(Working data)
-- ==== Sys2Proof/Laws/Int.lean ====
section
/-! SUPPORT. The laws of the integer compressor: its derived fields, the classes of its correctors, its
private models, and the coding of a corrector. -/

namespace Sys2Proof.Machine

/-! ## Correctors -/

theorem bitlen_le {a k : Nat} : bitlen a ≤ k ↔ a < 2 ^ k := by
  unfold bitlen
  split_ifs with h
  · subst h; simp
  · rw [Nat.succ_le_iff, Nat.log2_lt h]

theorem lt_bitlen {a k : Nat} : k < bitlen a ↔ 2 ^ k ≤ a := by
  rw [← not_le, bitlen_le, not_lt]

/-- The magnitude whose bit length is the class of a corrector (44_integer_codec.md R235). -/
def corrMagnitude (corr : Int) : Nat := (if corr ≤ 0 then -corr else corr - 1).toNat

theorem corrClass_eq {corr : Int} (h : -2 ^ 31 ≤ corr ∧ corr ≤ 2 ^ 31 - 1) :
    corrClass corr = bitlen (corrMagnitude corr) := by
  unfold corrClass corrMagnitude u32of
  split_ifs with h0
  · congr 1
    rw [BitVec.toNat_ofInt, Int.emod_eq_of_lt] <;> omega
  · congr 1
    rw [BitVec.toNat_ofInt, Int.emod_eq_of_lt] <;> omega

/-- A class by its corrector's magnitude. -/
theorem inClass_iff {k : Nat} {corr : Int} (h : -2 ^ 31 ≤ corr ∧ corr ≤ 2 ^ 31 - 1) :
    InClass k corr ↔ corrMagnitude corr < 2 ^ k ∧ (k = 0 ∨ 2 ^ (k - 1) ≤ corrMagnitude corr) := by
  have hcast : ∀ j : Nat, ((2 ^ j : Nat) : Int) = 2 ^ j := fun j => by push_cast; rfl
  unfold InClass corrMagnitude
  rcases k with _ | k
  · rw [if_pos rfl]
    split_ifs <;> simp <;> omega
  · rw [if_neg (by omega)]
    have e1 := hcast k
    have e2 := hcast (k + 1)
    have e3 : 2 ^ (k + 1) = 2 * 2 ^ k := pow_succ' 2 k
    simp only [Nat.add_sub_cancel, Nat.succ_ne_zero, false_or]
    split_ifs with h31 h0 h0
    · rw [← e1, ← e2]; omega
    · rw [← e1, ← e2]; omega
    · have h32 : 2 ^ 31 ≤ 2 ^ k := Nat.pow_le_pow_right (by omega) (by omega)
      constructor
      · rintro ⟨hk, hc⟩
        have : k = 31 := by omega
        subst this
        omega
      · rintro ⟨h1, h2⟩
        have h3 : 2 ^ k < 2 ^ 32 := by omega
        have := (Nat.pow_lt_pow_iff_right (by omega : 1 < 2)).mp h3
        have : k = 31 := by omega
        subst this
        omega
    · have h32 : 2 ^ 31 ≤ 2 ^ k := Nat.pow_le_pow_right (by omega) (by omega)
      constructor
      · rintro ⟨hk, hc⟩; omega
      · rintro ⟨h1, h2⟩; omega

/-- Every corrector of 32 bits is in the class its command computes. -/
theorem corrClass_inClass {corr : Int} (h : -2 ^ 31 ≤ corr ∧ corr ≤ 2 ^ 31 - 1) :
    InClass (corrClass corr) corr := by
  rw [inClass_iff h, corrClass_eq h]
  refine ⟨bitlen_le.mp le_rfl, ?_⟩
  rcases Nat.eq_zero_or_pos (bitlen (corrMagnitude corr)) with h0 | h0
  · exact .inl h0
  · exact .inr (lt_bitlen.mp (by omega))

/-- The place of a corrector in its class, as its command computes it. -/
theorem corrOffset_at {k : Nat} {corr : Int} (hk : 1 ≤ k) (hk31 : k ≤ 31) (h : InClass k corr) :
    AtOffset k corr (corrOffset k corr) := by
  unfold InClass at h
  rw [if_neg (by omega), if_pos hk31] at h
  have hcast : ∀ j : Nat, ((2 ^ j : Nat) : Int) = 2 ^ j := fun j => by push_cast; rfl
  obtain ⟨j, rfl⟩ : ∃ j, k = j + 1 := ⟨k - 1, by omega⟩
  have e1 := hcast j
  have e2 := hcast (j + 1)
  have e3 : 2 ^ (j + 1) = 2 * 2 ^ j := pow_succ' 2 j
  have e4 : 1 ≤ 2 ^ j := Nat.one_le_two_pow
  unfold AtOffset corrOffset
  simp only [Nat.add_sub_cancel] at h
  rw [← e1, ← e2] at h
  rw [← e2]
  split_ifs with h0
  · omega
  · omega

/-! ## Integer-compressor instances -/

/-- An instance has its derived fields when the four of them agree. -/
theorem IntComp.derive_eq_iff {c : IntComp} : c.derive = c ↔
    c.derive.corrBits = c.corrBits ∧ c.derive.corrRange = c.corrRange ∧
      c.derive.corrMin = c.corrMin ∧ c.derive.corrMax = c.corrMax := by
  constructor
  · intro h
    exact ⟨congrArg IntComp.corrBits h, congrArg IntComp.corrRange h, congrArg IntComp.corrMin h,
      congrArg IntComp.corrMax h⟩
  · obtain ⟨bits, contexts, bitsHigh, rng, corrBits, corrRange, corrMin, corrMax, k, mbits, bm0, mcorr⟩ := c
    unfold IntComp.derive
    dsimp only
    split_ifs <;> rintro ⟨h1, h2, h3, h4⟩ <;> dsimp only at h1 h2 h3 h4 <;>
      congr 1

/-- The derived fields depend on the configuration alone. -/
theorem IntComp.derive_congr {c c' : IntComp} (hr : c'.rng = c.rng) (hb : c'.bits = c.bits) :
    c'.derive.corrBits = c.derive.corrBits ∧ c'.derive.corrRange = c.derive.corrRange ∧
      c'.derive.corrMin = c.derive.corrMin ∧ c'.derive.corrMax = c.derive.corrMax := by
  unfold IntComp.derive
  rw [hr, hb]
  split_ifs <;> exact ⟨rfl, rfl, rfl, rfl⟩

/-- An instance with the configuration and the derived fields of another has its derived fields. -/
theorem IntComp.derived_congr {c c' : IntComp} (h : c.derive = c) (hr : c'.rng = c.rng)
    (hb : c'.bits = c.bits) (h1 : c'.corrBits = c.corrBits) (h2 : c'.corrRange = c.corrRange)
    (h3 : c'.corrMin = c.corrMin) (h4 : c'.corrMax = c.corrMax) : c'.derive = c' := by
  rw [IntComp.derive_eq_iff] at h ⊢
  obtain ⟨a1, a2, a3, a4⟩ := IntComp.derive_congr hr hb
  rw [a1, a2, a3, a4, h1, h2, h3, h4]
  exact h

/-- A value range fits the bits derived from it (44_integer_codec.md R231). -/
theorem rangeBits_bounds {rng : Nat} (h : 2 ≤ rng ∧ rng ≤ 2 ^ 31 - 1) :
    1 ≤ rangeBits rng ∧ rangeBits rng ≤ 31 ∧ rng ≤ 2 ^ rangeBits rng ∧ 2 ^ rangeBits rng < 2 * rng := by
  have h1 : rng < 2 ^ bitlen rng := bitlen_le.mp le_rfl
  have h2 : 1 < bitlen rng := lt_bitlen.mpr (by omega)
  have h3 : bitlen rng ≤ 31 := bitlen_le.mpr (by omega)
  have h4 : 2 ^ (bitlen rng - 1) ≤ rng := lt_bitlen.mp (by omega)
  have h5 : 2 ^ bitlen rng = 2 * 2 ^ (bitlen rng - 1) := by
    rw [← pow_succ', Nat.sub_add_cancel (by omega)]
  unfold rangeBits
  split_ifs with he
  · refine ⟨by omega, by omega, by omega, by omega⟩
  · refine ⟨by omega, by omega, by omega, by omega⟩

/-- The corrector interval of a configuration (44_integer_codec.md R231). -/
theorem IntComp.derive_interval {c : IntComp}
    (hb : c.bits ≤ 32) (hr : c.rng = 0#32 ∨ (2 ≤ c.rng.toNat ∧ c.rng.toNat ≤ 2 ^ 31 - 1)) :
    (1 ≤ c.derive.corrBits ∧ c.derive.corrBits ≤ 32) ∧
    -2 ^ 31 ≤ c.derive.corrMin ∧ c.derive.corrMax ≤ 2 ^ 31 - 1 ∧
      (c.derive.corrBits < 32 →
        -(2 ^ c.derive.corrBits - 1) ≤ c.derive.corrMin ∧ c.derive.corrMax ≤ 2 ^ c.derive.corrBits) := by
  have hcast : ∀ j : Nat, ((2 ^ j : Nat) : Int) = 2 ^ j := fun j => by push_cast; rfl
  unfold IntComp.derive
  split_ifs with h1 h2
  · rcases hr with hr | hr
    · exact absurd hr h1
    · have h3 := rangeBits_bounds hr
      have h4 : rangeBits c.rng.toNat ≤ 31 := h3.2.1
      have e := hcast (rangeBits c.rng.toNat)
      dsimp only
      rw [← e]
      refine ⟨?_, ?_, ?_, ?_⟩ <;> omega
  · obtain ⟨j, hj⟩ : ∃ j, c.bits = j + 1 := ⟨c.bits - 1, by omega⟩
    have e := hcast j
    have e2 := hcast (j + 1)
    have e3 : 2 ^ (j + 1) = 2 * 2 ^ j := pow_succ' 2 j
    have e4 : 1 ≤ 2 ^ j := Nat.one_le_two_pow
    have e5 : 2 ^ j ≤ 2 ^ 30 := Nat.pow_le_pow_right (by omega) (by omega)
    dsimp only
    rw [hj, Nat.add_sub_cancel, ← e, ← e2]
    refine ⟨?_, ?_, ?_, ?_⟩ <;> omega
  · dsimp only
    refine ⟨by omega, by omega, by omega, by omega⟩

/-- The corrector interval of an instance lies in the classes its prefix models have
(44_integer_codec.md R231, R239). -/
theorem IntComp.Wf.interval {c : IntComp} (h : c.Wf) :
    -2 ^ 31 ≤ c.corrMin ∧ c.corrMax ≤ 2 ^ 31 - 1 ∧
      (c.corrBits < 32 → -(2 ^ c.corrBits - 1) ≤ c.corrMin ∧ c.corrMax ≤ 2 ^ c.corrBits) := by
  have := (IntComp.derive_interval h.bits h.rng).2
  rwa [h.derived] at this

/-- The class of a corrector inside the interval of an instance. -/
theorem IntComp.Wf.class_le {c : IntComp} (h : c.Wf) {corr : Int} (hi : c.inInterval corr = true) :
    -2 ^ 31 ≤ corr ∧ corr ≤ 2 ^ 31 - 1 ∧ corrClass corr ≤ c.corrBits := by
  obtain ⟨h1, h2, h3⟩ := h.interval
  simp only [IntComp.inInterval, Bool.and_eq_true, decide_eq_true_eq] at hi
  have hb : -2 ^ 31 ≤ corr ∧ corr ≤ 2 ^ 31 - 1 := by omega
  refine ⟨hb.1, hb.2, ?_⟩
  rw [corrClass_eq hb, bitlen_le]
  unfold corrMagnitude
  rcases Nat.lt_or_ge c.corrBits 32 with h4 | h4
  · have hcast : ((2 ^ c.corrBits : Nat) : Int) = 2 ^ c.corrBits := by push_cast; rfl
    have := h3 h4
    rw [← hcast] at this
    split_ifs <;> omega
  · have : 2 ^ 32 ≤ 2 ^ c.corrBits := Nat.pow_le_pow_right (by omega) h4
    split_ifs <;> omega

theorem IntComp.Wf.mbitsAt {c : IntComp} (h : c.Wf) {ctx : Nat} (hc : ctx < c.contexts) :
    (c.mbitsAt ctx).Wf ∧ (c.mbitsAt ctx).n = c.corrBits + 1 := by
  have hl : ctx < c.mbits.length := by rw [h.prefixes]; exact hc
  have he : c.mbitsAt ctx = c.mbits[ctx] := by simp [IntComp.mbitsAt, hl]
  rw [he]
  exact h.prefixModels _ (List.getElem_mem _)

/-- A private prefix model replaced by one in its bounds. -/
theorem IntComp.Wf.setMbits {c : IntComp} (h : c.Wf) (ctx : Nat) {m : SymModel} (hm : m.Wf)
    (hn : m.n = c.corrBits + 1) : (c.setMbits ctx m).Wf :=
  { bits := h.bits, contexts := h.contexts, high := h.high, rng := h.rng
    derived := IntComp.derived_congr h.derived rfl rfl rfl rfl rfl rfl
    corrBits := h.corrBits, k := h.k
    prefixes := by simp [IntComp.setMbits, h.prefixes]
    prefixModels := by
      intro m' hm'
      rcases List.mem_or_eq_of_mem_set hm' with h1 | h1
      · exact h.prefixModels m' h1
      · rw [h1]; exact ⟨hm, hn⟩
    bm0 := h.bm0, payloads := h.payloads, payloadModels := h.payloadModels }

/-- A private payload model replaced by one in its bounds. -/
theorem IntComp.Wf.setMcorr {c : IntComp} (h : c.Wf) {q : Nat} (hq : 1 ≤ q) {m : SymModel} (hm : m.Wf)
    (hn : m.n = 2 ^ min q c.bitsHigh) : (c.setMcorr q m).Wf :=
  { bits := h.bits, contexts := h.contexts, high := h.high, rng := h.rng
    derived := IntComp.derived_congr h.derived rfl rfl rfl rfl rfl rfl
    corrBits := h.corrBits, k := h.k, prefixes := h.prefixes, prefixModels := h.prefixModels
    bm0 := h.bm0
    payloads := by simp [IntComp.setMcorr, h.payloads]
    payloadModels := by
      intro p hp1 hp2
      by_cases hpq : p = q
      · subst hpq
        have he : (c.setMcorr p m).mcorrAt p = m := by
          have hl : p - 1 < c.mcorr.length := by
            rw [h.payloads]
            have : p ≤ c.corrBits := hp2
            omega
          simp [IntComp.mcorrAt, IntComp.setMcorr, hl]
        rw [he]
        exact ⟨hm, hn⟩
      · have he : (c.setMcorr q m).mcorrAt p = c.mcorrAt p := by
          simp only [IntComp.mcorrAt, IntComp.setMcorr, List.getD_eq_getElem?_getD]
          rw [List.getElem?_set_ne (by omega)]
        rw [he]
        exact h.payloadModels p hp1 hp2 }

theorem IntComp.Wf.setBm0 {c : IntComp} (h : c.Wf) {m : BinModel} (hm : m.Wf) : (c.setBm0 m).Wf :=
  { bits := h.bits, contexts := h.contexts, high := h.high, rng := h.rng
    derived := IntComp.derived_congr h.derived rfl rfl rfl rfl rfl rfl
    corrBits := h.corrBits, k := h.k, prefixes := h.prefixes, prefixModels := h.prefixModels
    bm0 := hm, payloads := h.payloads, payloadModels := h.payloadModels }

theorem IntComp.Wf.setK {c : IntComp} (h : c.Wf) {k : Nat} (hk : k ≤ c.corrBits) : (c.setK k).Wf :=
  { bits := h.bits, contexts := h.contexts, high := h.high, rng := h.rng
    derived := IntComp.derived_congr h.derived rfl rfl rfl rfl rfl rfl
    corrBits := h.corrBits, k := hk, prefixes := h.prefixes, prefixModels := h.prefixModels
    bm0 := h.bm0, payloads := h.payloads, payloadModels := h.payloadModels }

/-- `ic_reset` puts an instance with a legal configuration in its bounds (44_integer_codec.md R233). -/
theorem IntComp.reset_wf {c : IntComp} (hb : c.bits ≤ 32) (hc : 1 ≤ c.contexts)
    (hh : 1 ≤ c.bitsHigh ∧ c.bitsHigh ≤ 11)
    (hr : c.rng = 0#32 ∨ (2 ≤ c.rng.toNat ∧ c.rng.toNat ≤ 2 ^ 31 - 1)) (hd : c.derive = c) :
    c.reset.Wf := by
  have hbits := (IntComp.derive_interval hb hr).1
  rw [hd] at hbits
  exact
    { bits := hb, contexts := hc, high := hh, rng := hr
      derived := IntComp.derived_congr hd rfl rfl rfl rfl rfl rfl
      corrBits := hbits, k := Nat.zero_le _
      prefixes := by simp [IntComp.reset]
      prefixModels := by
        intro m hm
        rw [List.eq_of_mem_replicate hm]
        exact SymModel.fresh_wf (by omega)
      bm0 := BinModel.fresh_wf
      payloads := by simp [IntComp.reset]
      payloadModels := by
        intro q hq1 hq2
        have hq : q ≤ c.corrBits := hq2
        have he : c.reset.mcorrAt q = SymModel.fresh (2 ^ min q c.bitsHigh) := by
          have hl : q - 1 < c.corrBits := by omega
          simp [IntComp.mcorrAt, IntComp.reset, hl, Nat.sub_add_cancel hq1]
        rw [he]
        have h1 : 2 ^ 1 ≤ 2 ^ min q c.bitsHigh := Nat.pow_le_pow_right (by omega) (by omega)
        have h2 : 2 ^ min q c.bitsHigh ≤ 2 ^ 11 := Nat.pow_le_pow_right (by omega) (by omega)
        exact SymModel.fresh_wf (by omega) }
(End Working data)
Exercise aim: Copy out only the lines of the records above from the one with "obtain ⟨h1, h2, h3⟩ := h.interval" through the one with "exact h.prefixModels _ (List.getElem_mem _)", exactly as they stand, both included.

Answer to the problem:
  obtain ⟨h1, h2, h3⟩ := h.interval
  simp only [IntComp.inInterval, Bool.and_eq_true, decide_eq_true_eq] at hi
  have hb : -2 ^ 31 ≤ corr ∧ corr ≤ 2 ^ 31 - 1 := by omega
  refine ⟨hb.1, hb.2, ?_⟩
  rw [corrClass_eq hb, bitlen_le]
  unfold corrMagnitude
  rcases Nat.lt_or_ge c.corrBits 32 with h4 | h4
  · have hcast : ((2 ^ c.corrBits : Nat) : Int) = 2 ^ c.corrBits := by push_cast; rfl
    have := h3 h4
    rw [← hcast] at this
    split_ifs <;> omega
  · have : 2 ^ 32 ≤ 2 ^ c.corrBits := Nat.pow_le_pow_right (by omega) h4
    split_ifs <;> omega

theorem IntComp.Wf.mbitsAt {c : IntComp} (h : c.Wf) {ctx : Nat} (hc : ctx < c.contexts) :
    (c.mbitsAt ctx).Wf ∧ (c.mbitsAt ctx).n = c.corrBits + 1 := by
  have hl : ctx < c.mbits.length := by rw [h.prefixes]; exact hc
  have he : c.mbitsAt ctx = c.mbits[ctx] := by simp [IntComp.mbitsAt, hl]
  rw [he]
  exact h.prefixModels _ (List.getElem_mem _)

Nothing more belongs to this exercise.